One thing that Google loves more than anything is outside references.  If your site is mentioned elsewhere, Google gets harder than Chinese algebra!  Getting your site name listed in other places isn’t difficult.  An easy way is to get on forums and include your site name in your signature. Another way is to get a blog like this, and refer back to your site from time to time (Kyle Edwards Photography, in case you’re wondering (shameless plug 101)).  It works because I’m going through, not .org, so my blog is actually found at and my photo site (which has a link to my blog) is at  That was intentional, so if you mess up and get the wrong one, you can still get to both.  Plus, there’s an issue with Photoshelter over, but that’s another post.
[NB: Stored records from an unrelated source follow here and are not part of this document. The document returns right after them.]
-- ==== Sys2Proof/WellFormed.lean ====
section
/-! DEFINITION. The static limits of an instruction word: reserved fields and codes (R173, first rows of R190),
and the operand classes, register pairs and temporaries (R69, R176, R177). What also needs the launch-fixed values
or the place in a run is checked in Machine/Fetch.lean. -/
namespace Sys2Proof

/-- The three register classes by name (R62). -/
def isV (r : Reg) : Bool := r < 96
def isS (r : Reg) : Bool := 96 ≤ r && r < 112
def isT (r : Reg) : Bool := 112 ≤ r
/-- A predicate field (R176). -/
def predOk (r : Reg) : Bool := r < 32
/-- A predicate field that may name a flag (R176). -/
def predFl (r : Reg) : Bool := r < 37
/-- An s destination takes no v or t source (R176). -/
def clsOk (d a b : Reg) : Bool := !isS d || (isS a && isS b)
def clsOk1 (d a : Reg) : Bool := !isS d || isS a
/-- An F64 operand names an even register (R177). -/
def evenIf (w : Bool) (r : Reg) : Bool := !w || r.getLsbD 0 == false
/-- An even s register. -/
def evenS (r : Reg) : Bool := isS r && r.getLsbD 0 == false
/-- Two consecutive results: D even for .F32, D[1:0] = 0 for .F64 (R227). -/
def twoRes (w : Bool) (d : Reg) : Bool := d.getLsbD 0 == false && (!w || d.getLsbD 1 == false)
/-- POS and LEN of BFX and BFI (R204). -/
def bfxOk (w : Bool) (x : W32) : Bool :=
  let n := if w then 64 else 32
  let pos := (x.extractLsb' 0 6).toNat
  let len := (x.extractLsb' 8 7).toNat
  decide (pos < n) && decide (1 ≤ len) && decide (pos + len ≤ n) && x.extractLsb' 6 2 == 0
/-- A shift amount in IMM7 lies from 0 to w - 1 (R202). -/
def shiftOk (w : Bool) (i : Reg) : Bool := decide (i.toNat < (if w then 64 else 32))
/-- A window base: a multiple of 32 from 0 to 416 (R63, R209). -/
def wbaseOk (v : Int) : Bool := decide (0 ≤ v) && decide (v ≤ 416) && decide (v % 32 = 0)
/-- The conversion codes of CVTF (R238). -/
def cvtfOk (b : Reg) : Bool := b < 5 || (16 ≤ b && b < 19)
/-- The register pairs of CVTF: IN.F64 reads a pair, the interval of precision p is a pair for .F64 (R238). -/
def cvtfRegs (w : Bool) (b d a : Reg) : Bool :=
  if b < 5 then evenIf w d && evenIf (b == 1) a else evenIf w a
/-- The size codes of LDV and STV (R175). -/
def ivSz (sz : BitVec 4) : Bool := sz < 5 || (8 ≤ sz && sz < 13)
/-- The gather descriptor (R258). -/
def gatherOk (x : W32) : Bool :=
  isS (x.extractLsb' 0 7) && !(x.getLsbD 7 && x.getLsbD 8) && (x >>> 14) == 0
/-- The status register numbers of R312. -/
def srNums : List Nat := [0, 1, 2, 3, 4, 5, 6, 7, 0x10, 0x11, 0x12, 0x13, 0x14, 0x15, 0x16, 0x17, 0x18, 0x19, 0x1A,
  0x1B, 0x1C, 0x20, 0x21, 0x22, 0x23, 0x24, 0x25, 0x26, 0x27, 0x28, 0x29, 0x30]
def srNumOk (i : BitVec 14) : Bool := srNums.contains i.toNat
/-- FL and LANE are per lane (R311). -/
def srPerLane (n : Nat) : Bool := n == 5 || n == 0x10
/-- A per-lane register is read into a v or t register (R311). -/
def rdsrOk (d : Reg) (i : BitVec 14) : Bool := !(srPerLane i.toNat && isS d)
/-- FL is written from a v or t register, a uniform register from an s register (R311). -/
def wrsrOk (d : Reg) (i : BitVec 14) : Bool := if srPerLane i.toNat then !isS d else isS d

/-- Reserved fields are 0 and used fields hold accepted codes (R173, R190). Events carry object names within the
part's bounds. -/
def Instr.fieldsOk : Instr → Bool
  | .iadd _ => true
  | .isub _ => true
  | .imul _ => true
  | .imulhI _ => true
  | .imulhN _ => true
  | .imad _ => true
  | .idivI _ => true
  | .idivN _ => true
  | .iremI _ => true
  | .iremN _ => true
  | .iminI _ => true
  | .iminN _ => true
  | .imaxI _ => true
  | .imaxN _ => true
  | .iaddsI _ => true
  | .iaddsN _ => true
  | .isubsI _ => true
  | .isubsN _ => true
  | .andR _ => true
  | .orR _ => true
  | .xorR _ => true
  | .andn _ => true
  | .shl _ => true
  | .shr _ => true
  | .sar _ => true
  | .rol _ => true
  | .ror _ => true
  | .ineg f => f.b == 0
  | .iabs f => f.b == 0
  | .notR f => f.b == 0
  | .popc f => f.b == 0
  | .clz f => f.b == 0
  | .ctz f => f.b == 0
  | .brev f => f.b == 0
  | .movKill f => f.a == 0 && f.b == 1
  | .mov f => f.b == 0
  | .bfx f => f.b == 0 && bfxOk f.w f.x && f.x.getLsbD 15 == false && (f.x >>> 17) == 0
  | .bfi f => f.b == 0 && bfxOk f.w f.x && (f.x >>> 15) == 0
  | .sel f => predFl (f.x.extractLsb' 0 7) && f.x.getLsbD 7 == false && f.x.extractLsb' 8 2 != 3 && (f.x >>> 10) == 0
  | .icmpEq f => predOk f.d
  | .icmpNe f => predOk f.d
  | .icmpLtI f => predOk f.d
  | .icmpLeI f => predOk f.d
  | .icmpGtI f => predOk f.d
  | .icmpGeI f => predOk f.d
  | .icmpLtN f => predOk f.d
  | .icmpLeN f => predOk f.d
  | .icmpGtN f => predOk f.d
  | .icmpGeN f => predOk f.d
  | .iaddImm _ => true
  | .isubImm _ => true
  | .imulImm _ => true
  | .andImm _ => true
  | .orImm _ => true
  | .xorImm _ => true
  | .shlImm f => shiftOk f.w f.i
  | .shrImm f => shiftOk f.w f.i
  | .sarImm f => shiftOk f.w f.i
  | .movi _ => true
  | .movl f => f.a == 0 && f.b == 0 && (f.w || f.hi == 0)
  | .wbaseImm f => f.d == 0 && wbaseOk (f.i.toInt)
  | .wbaseReg f => f.d == 0 && f.b == 0
  | .lea _ => true
  | .fadd _ => true
  | .fsub _ => true
  | .fmul _ => true
  | .fdiv _ => true
  | .fdiv2 f => twoRes f.w f.d
  | .ffma _ => true
  | .fmin _ => true
  | .fmax _ => true
  | .fhull _ => true
  | .fmeet _ => true
  | .fmake _ => true
  | .fneg f => f.b == 0
  | .fabs f => f.b == 0
  | .fsqr f => f.b == 0
  | .fsqrt f => f.b == 0
  | .frcp f => f.b == 0
  | .frsq f => f.b == 0
  | .fexp f => f.b == 0
  | .fexp2 f => f.b == 0
  | .flog f => f.b == 0
  | .flog2 f => f.b == 0
  | .fsin f => f.b == 0
  | .fcos f => f.b == 0
  | .ftanh f => f.b == 0
  | .flo f => f.b == 0
  | .fhi f => f.b == 0
  | .fmid f => f.b == 0
  | .frad f => f.b == 0
  | .fwid f => f.b == 0
  | .fbis f => f.b == 0 && twoRes f.w f.d
  | .fcmpLt f => predOk f.d
  | .fcmpLe f => predOk f.d
  | .fcmpGt f => predOk f.d
  | .fcmpGe f => predOk f.d
  | .fcmpEq f => predOk f.d
  | .fcmpNe f => predOk f.d
  | .fcmpSub f => predOk f.d
  | .fcmpIn f => predOk f.d
  | .fcmpDis f => predOk f.d
  | .fclass f => f.b == 0
  | .cvtf f => cvtfOk f.b
  | .cvti f => f.b.extractLsb' 0 4 < 8 && f.b.extractLsb' 4 2 != 3 && f.b.getLsbD 6 == false
  | .cvfi f => f.b < 8
  | .cbx f => f.b == 0
  | .cbq f => f.b == 0
  | .cbld f => f.d == 0 && f.sz == 0
  | .bra f => f.d == 0
  | .brc f => f.d < 16
  | .bmz f => f.d == 0
  | .bmnz f => f.d == 0
  | .call _ => true
  | .ret f => f.d == 0 && f.b == 0
  | .jmpi f => f.d == 0 && f.b == 0
  | .exit f => f.d == 0 && f.a == 0 && f.b == 0
  | .yield f => f.d == 0 && f.a == 0 && f.b == 0
  | .waitcy f => f.d == 0 && f.b == 0
  | .mif f => f.d == 0 && predFl f.a && f.b < 3
  | .melse f => f.d == 0 && f.a == 0 && f.b == 0
  | .mund f => f.d == 0 && f.a == 0 && f.b == 0
  | .mend f => f.d == 0 && f.a == 0 && f.b == 0
  | .mwhile f => predOk f.d
  | .mset f => f.b < 4 && (f.b == 2 || (f.d == 0 && f.a == 0))
  | .mget f => f.b < 2 && (f.b == 0 || f.a == 0)
  | .pand f => predOk f.d && predFl f.a && predFl f.b
  | .por f => predOk f.d && predFl f.a && predFl f.b
  | .pnot f => predOk f.d && predFl f.a && f.b == 0
  | .pxor f => predOk f.d && predFl f.a && predFl f.b
  | .psel f => predOk f.d && predOk f.a && predOk f.b && predFl (f.x.extractLsb' 0 7) && f.x.getLsbD 7 == false && (f.x >>> 10) == 0
  | .pmov f => predOk f.d && f.b < 8 && (if f.b == 1 || f.b == 2 || f.b == 3 then f.a == 0 else predFl f.a)
  | .ptoi f => predOk f.a && (isS f.d || f.b == 0)
  | .itop f => predOk f.d && f.b < 3 && (f.b != 2 || f.a.getLsbD 0 == false)
  | .vote f => predFl f.a && f.b < 5 && (!(f.b < 2) || predOk f.d)
  | .redi f => f.b < 16 && !isS f.a
  | .redf f => f.b < 16 && f.b.extractLsb' 0 3 < 5 && !isS f.a
  | .scan f => f.b < 64 && (f.b.getLsbD 4 == false || f.b.extractLsb' 0 3 < 5) && !isS f.a
  | .shfl f => !isS f.a
  | .qxch f => f.b < 4 && !isS f.a
  | .qbc f => f.b < 4 && !isS f.a
  | .ld f => f.sz < 7
  | .ldOffset f => f.sz < 7
  | .st f => f.sz < 7 && f.sz.getLsbD 0 == false
  | .stOffset f => f.sz < 7 && f.sz.getLsbD 0 == false
  | .ldv f => ivSz f.sz
  | .ldvOffset f => ivSz f.sz
  | .stv f => ivSz f.sz
  | .stvOffset f => ivSz f.sz
  | .ldn f => f.sz.extractLsb' 0 3 < 6
  | .ldnOffset f => f.sz.extractLsb' 0 3 < 6
  | .stn f => f.sz.extractLsb' 0 3 < 6
  | .stnOffset f => f.sz.extractLsb' 0 3 < 6
  | .lds f => f.sz < 7
  | .ldsOffset f => f.sz < 7
  | .sts f => f.sz < 7 && f.sz.getLsbD 0 == false
  | .stsOffset f => f.sz < 7 && f.sz.getLsbD 0 == false
  | .ldg f => gatherOk f.x && (if f.x.getLsbD 13 then ivSz f.sz else f.sz < 7)
  | .stg f => gatherOk f.x && (if f.x.getLsbD 13 then ivSz f.sz else (f.sz < 7 && f.sz.getLsbD 0 == false))
  | .ldl f => f.sz == 4 || f.sz == 5 || f.sz == 6
  | .stl f => f.sz == 4 || f.sz == 6
  | .ncvt f => f.b < 16 && f.b.extractLsb' 0 3 < 6
  | .pref f => f.d == 0 && f.b < 2
  | .prefOffset f => f.d == 0 && f.b < 2
  | .smap f => f.b == 0 && (f.x >>> 21) == 0
  | .sunmap f => f.d == 0 && f.b == 0
  | .aadd f => f.sz.extractLsb' 0 2 != 3 && f.sz.getLsbD 3 == false
  | .amin f => f.sz.extractLsb' 0 2 != 3
  | .amax f => f.sz.extractLsb' 0 2 != 3
  | .aand f => f.sz.extractLsb' 0 2 != 3 && f.sz.getLsbD 3 == false
  | .aor f => f.sz.extractLsb' 0 2 != 3 && f.sz.getLsbD 3 == false
  | .axor f => f.sz.extractLsb' 0 2 != 3 && f.sz.getLsbD 3 == false
  | .axchg f => f.sz.extractLsb' 0 2 != 3 && f.sz.getLsbD 3 == false
  | .acas f => f.sz.extractLsb' 0 2 != 3 && f.sz.getLsbD 3 == false
  | .ainc f => f.sz.extractLsb' 0 2 != 3 && f.sz.getLsbD 3 == false
  | .adec f => f.sz.extractLsb' 0 2 != 3 && f.sz.getLsbD 3 == false
  | .afadd f => f.sz.extractLsb' 0 2 != 3 && f.sz.getLsbD 3 == false
  | .afmin f => f.sz.extractLsb' 0 2 != 3 && f.sz.getLsbD 3 == false
  | .afmax f => f.sz.extractLsb' 0 2 != 3 && f.sz.getLsbD 3 == false
  | .bar f => f.d == 0 && f.a == 0 && f.b < 16
  | .barc f => f.d == 0 && f.a == 0 && f.b < 16
  | .bufdef f => f.d == 0 && f.x < 64
  | .bufwait f => f.d == 0 && f.a == 0 && f.b < 64
  | .buffree f => f.d == 0 && f.a == 0 && f.b < 64
  | .cpygo f => f.d == 0 && f.b < 64 && (f.b.getLsbD 2 || f.b < 8)
  | .cpyst f => f.a == 0 && f.b < 4
  | .publ f => f.d == 0 && f.a == 0 && f.b < 4
  | .region f => f.d == 0 && f.a == 0 && f.b == 0
  | .commit f => f.d == 0 && f.a == 0 && f.b == 0
  | .waitc f => f.x < 6
  | .sigc f => f.d < 3
  | .seal f => f.d < 16 && f.sz == 0
  | .unseal f => f.d == 0 && f.a == 0 && f.b < 16
  | .macq f => f.a == 0 && f.b < 2
  | .mrel f => f.d == 0 && f.a == 0 && f.b == 0
  | .mldb f => f.d < 16 && f.sz < 4
  | .mma f => f.d < 16 && f.sz < 2
  | .mmar f => f.d < 16 && f.sz < 2
  | .mmaPair f => f.d < 16 && f.sz < 2
  | .mmarPair f => f.d < 16 && f.sz < 2
  | .mzero f => f.d == 0 && f.b < 2
  | .mstore f => f.sz.extractLsb' 0 3 < 5
  | .mloadc f => f.sz.extractLsb' 0 3 < 5
  | .msave f => f.sz == 0 || (f.sz == 1 && f.d == 0)
  | .mrst f => f.sz == 0 || (f.sz == 1 && f.d == 0)
  | .mstat f => f.a == 0 && f.b < 2
  | .mcbk f => f.d == 0 && f.sz < 2
  | .mdep f => f.d == 0 && f.b == 0
  | .split f => predOk f.d && f.i < 8
  | .fork f => predOk f.d && f.a == 0 && f.i < 8
  | .take f => predOk f.d && f.a == 0 && f.i < 8
  | .hstat f => f.a == 0 && f.b < 16
  | .launch f => f.d == 0 && f.sz == 0
  | .lstat f => f.a == 0 && f.b == 0
  | .nop f => f.d == 0 && f.a == 0 && f.b == 0
  | .trl f => f.zero == 0 && f.e
  | .trap f => f.d == 0
  | .tret f => f.d == 0 && f.a == 0 && f.b == 0
  | .rdsr f => srNumOk f.i
  | .wrsr f => srNumOk f.i
  | .ldio f => f.sz == 4 || f.sz == 6
  | .stio f => f.sz == 4 || f.sz == 6
  | .wfe f => f.d == 0 && f.a == 0 && f.b == 0
  | .halt f => f.d == 0 && f.a == 0 && f.b == 0
  | .pipeSelect core pipe => decide (core < 768) && decide (pipe < 2)
  | .longLatencyArrival _ _ => true
  | .registerRefill _ => true
  | .regionCommit _ => true
  | .conflict _ _ => true
  | .exclDeferralExpiry die => decide (die < 8)
  | .orderInversion _ => true
  | .priorityAgeing _ => true
  | .cycleReached _ => true
  | .groupAdmit => true
  | .swapwaitExpiry _ => true
  | .groupSave _ => true
  | .groupRestore _ => true
  | .groupFree _ => true
  | .hamperRefill _ _ => true
  | .forageRequest _ _ _ => true
  | .forageTransferArrival _ _ => true
  | .forageRestart _ _ => true
  | .ringPathLost _ _ => true
  | .quiescenceSweep => true
  | .copyRecord _ => true
  | .scratchArrival _ => true
  | .sluiceStep _ => true
  | .counterReread _ => true
  | .matrixOpBegin core => decide (core < 768)
  | .matrixOccupancyEnd core => decide (core < 768)
  | .matrixOpRetire core => decide (core < 768)
  | .mdepDecrement core => decide (core < 768)
  | .launchAcceptance _ => true
  | .qheadWrite q _ => decide (q < 64)
  | .qctlWrite q _ => decide (q < 64)
  | .qstatHaltClear q => decide (q < 64)
  | .launchCommand q => decide (q < 64)
  | .copyCommand q => decide (q < 64)
  | .waitcCommand q => decide (q < 64)
  | .sigcCommand q => decide (q < 64)
  | .markCmd q => decide (q < 64)
  | .tresumeResume tag => decide (tag < 65536)
  | .tresumeFail tag => decide (tag < 65536)
  | .faultRecordWrite => true
  | .tlbinvPage _ _ => true
  | .tlbinvContext _ => true
  | .tlbinvAll => true
  | .tlbinvDone => true
  | .registerWrite _ _ _ => true
  | .measureMailboxWrite _ _ => true
  | .mregExtend _ => true
  | .mlockWrite _ => true
  | .otpProgramOwner => true
  | .otpRevokeOwner => true
  | .otpRevokeVendor => true
  | .otpSvnRaise _ => true
  | .moduleReset => true
  | .pwrctlWrite _ => true
  | .vcoreWrite die _ => decide (die < 8)
  | .ctlrstWrite _ => true
  | .evdbWrite ctl => decide (ctl < 11)
  | .hostenWrite _ => true
  | .dramTrainStart stack step => decide (stack < 16) && decide (step < 16)
  | .dramTrainAbort stack => decide (stack < 16)
  | .dramTrainDone stack _ => decide (stack < 16)
  | .dramTrainTimeout stack => decide (stack < 16)
  | .dmenWrite stack _ => decide (stack < 16)
  | .linkTrainStart port step => decide (port < 20) && decide (step < 16)
  | .linkTrainAbort port => decide (port < 20)
  | .linkTrainDone port _ _ => decide (port < 20)
  | .linkTrainTimeout port => decide (port < 20)
  | .clockModeWrite pair _ => decide (pair < 384)
  | .clockRelockDone pair => decide (pair < 384)
  | .meteredClockHalt pair _ => decide (pair < 384)
  | .meteredClockResume pair _ => decide (pair < 384)
  | .coreHotSet core _ _ => decide (core < 768)
  | .coreHotClear core _ _ => decide (core < 768)
  | .softError _ => true
  | .hostAccess h => decide (h.port < 2) && decide (h.keep < 3) && decide (0 < h.len) && decide (h.addr % 128 + h.len ≤ 128) && (!h.write || h.data.length == h.len)
  | .hostSnoop _ => true
  | .birsp _ _ => true
  | .birspTimeout _ => true
  | .flr => true
  | .flrDrainDeadline => true
  | .flrZeroDone => true
  | .flitReceive port flit => decide (port < 18) && flit.length == 256
  | .portDown port _ => decide (port < 18)
  | .rdl port _ => decide (port < 18)
  | .wrl port _ => decide (port < 18)
  | .dataMsg port _ => decide (port < 18)
  | .ack port _ => decide (port < 18)
  | .pgs port _ => decide (port < 18)
  | .pgm port _ => decide (port < 18)
  | .grant port _ => decide (port < 18)
  | .recallMsg port _ => decide (port < 18)
  | .retn port _ => decide (port < 18)
  | .atom port _ => decide (port < 18)
  | .nack port _ => decide (port < 18)
  | .recallRetransmit _ => true
  | .spdmRequest _ => true
  | .powerGoodChange _ => true
  | .droopLevelTrip pair _ => decide (pair < 384)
So the point is, get shameless references back to your site whenever you can!  If you can get them linked to your name and not just your URL (as I did in my first example), so much the better.  As with my photography vs photographer example, if someone is searching for me as a photographer and somehow remembers my name but forgets my URL, they can still find me by searching for “Kyle Edwards photographer” or “Kyle Edwards photography” and still get enough hits to find where they’re going.  …see?  Even I resisted the shameless plug that time.

Well, that was a whole bunch, and there’s a WHOLE lot more to it, but I figure that should be enough to get you started.  By the way, SEO is not like other things up until now; this one never ends.  There’s a whole lot involved in it, and it’s the song that doesn’t end (yes, it goes on and on my friend).  And that’s why it’s a PITA, and I don’t mean the food!